[PATCH] D64274: [analyzer] VirtualCallChecker overhaul.
Kristóf Umann via Phabricator via cfe-commits
cfe-commits at lists.llvm.org
Mon Jul 15 13:05:50 PDT 2019
Szelethus added a comment.
In D64274#1574086 <https://reviews.llvm.org/D64274#1574086>, @NoQ wrote:
> Hmm, wait, i don't really break backwards compatibility. Fridays...

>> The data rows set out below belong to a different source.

-- ==== Sys2Proof/Syntax.lean ====
section
/-!
DEFINITION. The instructions and events of the Ziliovex Z4 as syntax: one constructor of `Instr` for each row of the opcode table.
An instruction carries its decoded operand fields; an event carries its message.
-/
namespace Sys2Proof

/-- The TYPE field of MOD (R210). -/
inductive Ty where
  | none | i8 | n8 | i16 | n16 | i32 | n32 | i64 | n64 | f32 | f16 | bf16 | e4m3 | e5m2 | e2m1x | q64
  deriving DecidableEq, Repr

/-- The special operands (R202), in specifier order. -/
inductive Special where
  | tix | lane | gix | cix | cn | core | die | dev | arg | tls | spw | frm
  deriving DecidableEq, Repr

/-- A source operand (R201); `none` is a field the instruction does not use. -/
inductive Src where
  | none
  | v (n : BitVec 7)
  | k (n : BitVec 6)
  | p (n : BitVec 3)
  | sp (x : Special)
  | imm
  | latch (n : BitVec 3)
  deriving DecidableEq, Repr

/-- A destination operand (R201); `none` is a field the instruction does not use, or one that WBS suppresses. -/
inductive Dst where
  | none
  | v (n : BitVec 7)
  | k (n : BitVec 6)
  | p (n : BitVec 3)
  deriving DecidableEq, Repr

/-- The fields of an instruction word after decoding (R198). -/
structure Ops where
  guardNeg  : Bool
  guardPred : BitVec 3
  ty   : Ty
  x2   : Bool
  flag : Bool
  wbs  : Bool
  dst  : Dst
  sa   : Src
  sb   : Src
  sc   : Src
  aux  : BitVec 6
  imm  : BitVec 32
  deriving DecidableEq, Repr

/-- The names of the instructions, in the order of the opcode map (R209). REGX, REGION, MMA, RNG and SQPLAY have two forms each. -/
inductive Opc where
  | nop | bra | brx | call | callx | ret | exit | syncg | yield | prio | bkpt
  | iadd | isub | imul | imulh | imad | idiv | irem | imin | imax | iabs | ineg | icmp
  | isel | and | or | xor | not | andn | shl | shr | sar | rotl | bfx | bfi
  | popc | clz | ctz | brev | lea | mov | movi | movh | idot4
  | fadd | fsub | fmul | ffma | fmin | fmax | fcmp | frcp | frsq | fsqrt | fdiv | fexp2
  | flog2 | fsin | fcos | ftanh | fclass | frnd | fscalb | fdot2 | fdot4 | cvt | pack | unpack
  | plop | pmov | vote | shfl | gred | gscan
  | ld | st | lds | sts | ldk | pref | atom | atomc | red | give | take | waitw
  | cwb | cinv
  | spawn | await | pollf | fret | stealpt | cbar | nbar | qpush | qpop | tfetch | regxGet | regxPut
  | kset
  | symq | resolve | trap | eret | getsr | setsr | regionB | regionE
  | mmaSolo | mmaPair | mzero | mload | msave | mdrain | mstat | rfma | rscl | rred | rexp | rcvt
  | cpy | rngEngine | rngRegister
  | sqload | sqlegal | sqplay | sqplayList | squndo | sqscore | sqread | sqsave | sqcheck | sqcommit
  deriving DecidableEq, Repr

/-- The obtained coherence modes (R35). -/
inductive Mode where
  | coh | self | nc
  deriving DecidableEq, Repr

/-- The operation code (R211) and element type of a gather line (R83). -/
structure RedKind where
  op : Nat
  ty : Ty
  deriving DecidableEq, Repr

/-- Bytes of a line with their offsets: a write-back, a merge or a captured read. -/
abbrev LineBytes := List (Nat × Byte)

//Ackchyually//, it doesn't per se break anything, but will result in CodeChecker no longer enabling `optin.cplusplus.VirtualCall` :^) Sorry, oversight on my end. Observe the following monster of a clang invocation by
CodeChecker check -b "g++ -c clang/test/Analysis/cxx-uninitialized-object-ptr-ref.cpp" --verbose debug_analyzer
(I put arrows at the important lines, this is with your patch applied)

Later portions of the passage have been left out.